Threads of investigation:

  • Reproduction: is it just rolling restarts or will restarting the master pod just once cause the same issue?
    • Result: Just a regular old delete on the master will trigger the issue, though it won't always OOM. But it will always take up a disproportionately large amount of memory. I don't know what stops it eventually - perhaps a timeout.
  • Is the cannot determine raft state message a red herring or related somehow?
    • Result: it's a red herring.
  • Why does the broken leader work correctly on the next restart?

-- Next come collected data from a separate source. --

-- ==== Sys2Proof/Laws/State.lean ====
section
/-!
SUPPORT. State.lean (laws): what each update of the state leaves alone, field by field, and what it writes. A proof reads a field through
an update by these and never unfolds the record update.
-/
namespace Sys2Proof.Machine

open Sys2Proof

/-! #### setR -/

@[simp] theorem setR_pending (s : State) (a : Nat) (v : Word) : (setR s a v).pending = s.pending := rfl
@[simp] theorem setR_freeCtr (s : State) (a : Nat) (v : Word) : (setR s a v).freeCtr = s.freeCtr := rfl
@[simp] theorem setR_now (s : State) (a : Nat) (v : Word) : (setR s a v).now = s.now := rfl
@[simp] theorem setR_mem (s : State) (a : Nat) (v : Word) : (setR s a v).mem = s.mem := rfl
@[simp] theorem setR_ecc (s : State) (a : Nat) (v : Word) : (setR s a v).ecc = s.ecc := rfl
@[simp] theorem setR_foreignDirty (s : State) (a : Nat) (v : Word) : (setR s a v).foreignDirty = s.foreignDirty := rfl
@[simp] theorem setR_scrubWant (s : State) (a : Nat) (v : Word) : (setR s a v).scrubWant = s.scrubWant := rfl
@[simp] theorem setR_patrol (s : State) (a : Nat) (v : Word) : (setR s a v).patrol = s.patrol := rfl
@[simp] theorem setR_tiles (s : State) (a : Nat) (v : Word) : (setR s a v).tiles = s.tiles := rfl
@[simp] theorem setR_advances (s : State) (a : Nat) (v : Word) : (setR s a v).advances = s.advances := rfl
@[simp] theorem setR_plan (s : State) (a : Nat) (v : Word) : (setR s a v).plan = s.plan := rfl
@[simp] theorem setR_sched (s : State) (a : Nat) (v : Word) : (setR s a v).sched = s.sched := rfl
@[simp] theorem setR_ctxs (s : State) (a : Nat) (v : Word) : (setR s a v).ctxs = s.ctxs := rfl
@[simp] theorem setR_parts (s : State) (a : Nat) (v : Word) : (setR s a v).parts = s.parts := rfl
@[simp] theorem setR_pairs (s : State) (a : Nat) (v : Word) : (setR s a v).pairs = s.pairs := rfl
@[simp] theorem setR_alloc (s : State) (a : Nat) (v : Word) : (setR s a v).alloc = s.alloc := rfl
@[simp] theorem setR_wc (s : State) (a : Nat) (v : Word) : (setR s a v).wc = s.wc := rfl
@[simp] theorem setR_errLog (s : State) (a : Nat) (v : Word) : (setR s a v).errLog = s.errLog := rfl
@[simp] theorem setR_errSeq (s : State) (a : Nat) (v : Word) : (setR s a v).errSeq = s.errSeq := rfl
@[simp] theorem setR_time (s : State) (a : Nat) (v : Word) : (setR s a v).time = s.time := rfl
@[simp] theorem setR_safe (s : State) (a : Nat) (v : Word) : (setR s a v).safe = s.safe := rfl
@[simp] theorem setR_power (s : State) (a : Nat) (v : Word) : (setR s a v).power = s.power := rfl
@[simp] theorem setR_carriers (s : State) (a : Nat) (v : Word) : (setR s a v).carriers = s.carriers := rfl
@[simp] theorem setR_coding (s : State) (a : Nat) (v : Word) : (setR s a v).coding = s.coding := rfl
@[simp] theorem setR_net (s : State) (a : Nat) (v : Word) : (setR s a v).net = s.net := rfl
@[simp] theorem setR_peer (s : State) (a : Nat) (v : Word) : (setR s a v).peer = s.peer := rfl
@[simp] theorem setR_boot (s : State) (a : Nat) (v : Word) : (setR s a v).boot = s.boot := rfl
@[simp] theorem setR_otp (s : State) (a : Nat) (v : Word) : (setR s a v).otp = s.otp := rfl
@[simp] theorem setR_sec (s : State) (a : Nat) (v : Word) : (setR s a v).sec = s.sec := rfl
@[simp] theorem setR_flash (s : State) (a : Nat) (v : Word) : (setR s a v).flash = s.flash := rfl
@[simp] theorem setR_host (s : State) (a : Nat) (v : Word) : (setR s a v).host = s.host := rfl

/-! #### setF -/

@[simp] theorem setF_pending (s : State) (a hi lo x : Nat) : (setF s a hi lo x).pending = s.pending := rfl
@[simp] theorem setF_freeCtr (s : State) (a hi lo x : Nat) : (setF s a hi lo x).freeCtr = s.freeCtr := rfl
@[simp] theorem setF_now (s : State) (a hi lo x : Nat) : (setF s a hi lo x).now = s.now := rfl
@[simp] theorem setF_mem (s : State) (a hi lo x : Nat) : (setF s a hi lo x).mem = s.mem := rfl
@[simp] theorem setF_ecc (s : State) (a hi lo x : Nat) : (setF s a hi lo x).ecc = s.ecc := rfl
@[simp] theorem setF_foreignDirty (s : State) (a hi lo x : Nat) : (setF s a hi lo x).foreignDirty = s.foreignDirty := rfl
@[simp] theorem setF_scrubWant (s : State) (a hi lo x : Nat) : (setF s a hi lo x).scrubWant = s.scrubWant := rfl
@[simp] theorem setF_patrol (s : State) (a hi lo x : Nat) : (setF s a hi lo x).patrol = s.patrol := rfl
@[simp] theorem setF_tiles (s : State) (a hi lo x : Nat) : (setF s a hi lo x).tiles = s.tiles := rfl
@[simp] theorem setF_advances (s : State) (a hi lo x : Nat) : (setF s a hi lo x).advances = s.advances := rfl
@[simp] theorem setF_plan (s : State) (a hi lo x : Nat) : (setF s a hi lo x).plan = s.plan := rfl
@[simp] theorem setF_sched (s : State) (a hi lo x : Nat) : (setF s a hi lo x).sched = s.sched := rfl
@[simp] theorem setF_ctxs (s : State) (a hi lo x : Nat) : (setF s a hi lo x).ctxs = s.ctxs := rfl
@[simp] theorem setF_parts (s : State) (a hi lo x : Nat) : (setF s a hi lo x).parts = s.parts := rfl
@[simp] theorem setF_pairs (s : State) (a hi lo x : Nat) : (setF s a hi lo x).pairs = s.pairs := rfl
@[simp] theorem setF_alloc (s : State) (a hi lo x : Nat) : (setF s a hi lo x).alloc = s.alloc := rfl
@[simp] theorem setF_wc (s : State) (a hi lo x : Nat) : (setF s a hi lo x).wc = s.wc := rfl
@[simp] theorem setF_errLog (s : State) (a hi lo x : Nat) : (setF s a hi lo x).errLog = s.errLog := rfl
@[simp] theorem setF_errSeq (s : State) (a hi lo x : Nat) : (setF s a hi lo x).errSeq = s.errSeq := rfl
@[simp] theorem setF_time (s : State) (a hi lo x : Nat) : (setF s a hi lo x).time = s.time := rfl
@[simp] theorem setF_safe (s : State) (a hi lo x : Nat) : (setF s a hi lo x).safe = s.safe := rfl
@[simp] theorem setF_power (s : State) (a hi lo x : Nat) : (setF s a hi lo x).power = s.power := rfl
@[simp] theorem setF_carriers (s : State) (a hi lo x : Nat) : (setF s a hi lo x).carriers = s.carriers := rfl
@[simp] theorem setF_coding (s : State) (a hi lo x : Nat) : (setF s a hi lo x).coding = s.coding := rfl
@[simp] theorem setF_net (s : State) (a hi lo x : Nat) : (setF s a hi lo x).net = s.net := rfl
@[simp] theorem setF_peer (s : State) (a hi lo x : Nat) : (setF s a hi lo x).peer = s.peer := rfl
@[simp] theorem setF_boot (s : State) (a hi lo x : Nat) : (setF s a hi lo x).boot = s.boot := rfl
@[simp] theorem setF_otp (s : State) (a hi lo x : Nat) : (setF s a hi lo x).otp = s.otp := rfl
@[simp] theorem setF_sec (s : State) (a hi lo x : Nat) : (setF s a hi lo x).sec = s.sec := rfl
@[simp] theorem setF_flash (s : State) (a hi lo x : Nat) : (setF s a hi lo x).flash = s.flash := rfl
@[simp] theorem setF_host (s : State) (a hi lo x : Nat) : (setF s a hi lo x).host = s.host := rfl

How is the second restart better / different from the first (rolling) one that broke the leader? Is it the state of the other raft participants?
  • Who is initiating the request that eventually snowballs into hell?
  • Is there a race condition with israftenabled / isleader / getleader / proxy a race condition? Should it luri.lock()in that function body? Why isorcraft.LeaderURI` stale or flat out wrong?
    • Ominous looking stuff here saying "You must not access unhealthy raft members, i.e. nodes that are isolated from the quorum". Unclear if this also involves e.g. /raft-health. Theoretically it should be smart enough to reject API calls if it's isolated.
    • If the node is outside the quorum (broken, ...) it wouldn't even know who the leader is (it can do programmatic work based on configuration to ask who the leader is). here
    • That does leave a small window between network partition and whenever my readiness check picks up that the node is unhealthy, where some request could feasibly come in to be proxied. In that case, I would expect a 503 or something similar. here
    • [calculation of the leader URL] Is done independently on each node, once, upon startup, and then advertised to the followers any time the node turns to be the leader. here
    • How does the RaftEnabled stuff work here? What does a bare return from the raftReverseProxy entail?
  • Is ERROR near "ON" a red herring or related?

Files:

  • orchestrator-logs-full.log.gz: full logs from stern -t -l blah=orchestrator
  • orchestrator-logs-shortlines-hostnamescleaned.log.gz: chop the buggy lines at 250 characters, replace IPs with hostnames to make it easy to follow
  • kube-events.txt: Event history of orchestrator-4 dying and coming back, and getting OOM killed
$ kubectl get pods -l component=orchestrator -w
NAME READY STATUS RESTARTS AGE
orchestrator-0 1/1 Running 0 57m
orchestrator-1 1/1 Running 0 1d
orchestrator-2 1/1 Running 0 1h
orchestrator-3 1/1 Running 1 44m
orchestrator-4 1/1 Running 0 1h
orchestrator-4 1/1 Terminating 0 1h
orchestrator-4 0/1 Terminating 0 1h
orchestrator-4 0/1 Terminating 0 1h
orchestrator-4 0/1 Terminating 0 1h
orchestrator-4 0/1 Pending 0 0s
orchestrator-4 0/1 Pending 0 0s
orchestrator-4 0/1 ContainerCreating 0 0s
orchestrator-4 0/1 Running 0 8s
orchestrator-4 1/1 Running 0 16s
orchestrator-4 0/1 Running 1 1m
orchestrator-4 1/1 Running 1 1m
orchestrator-4 0/1 OOMKilled 1 2m
orchestrator-4 0/1 Running 2 2m
orchestrator-4 1/1 Running 2 2m
cat ./orchestrator-logs-full.log.gz | gunzip - | cut -c -250 | sed 's/172.19.137.134/orchestrator-0/g; s/172.19.204.83/orchestrator-1/g; s/172.19.234.191/orchestrator-2/g; s/172.19.236.152/orchestrator-3/g; s/172.19.184.166/orchestrator-4/g' | gzip - > orchestrator-logs-shortlines-hostnamescleaned.log.gz
View raw

(Sorry about that, but we can’t show files that are this big right now.)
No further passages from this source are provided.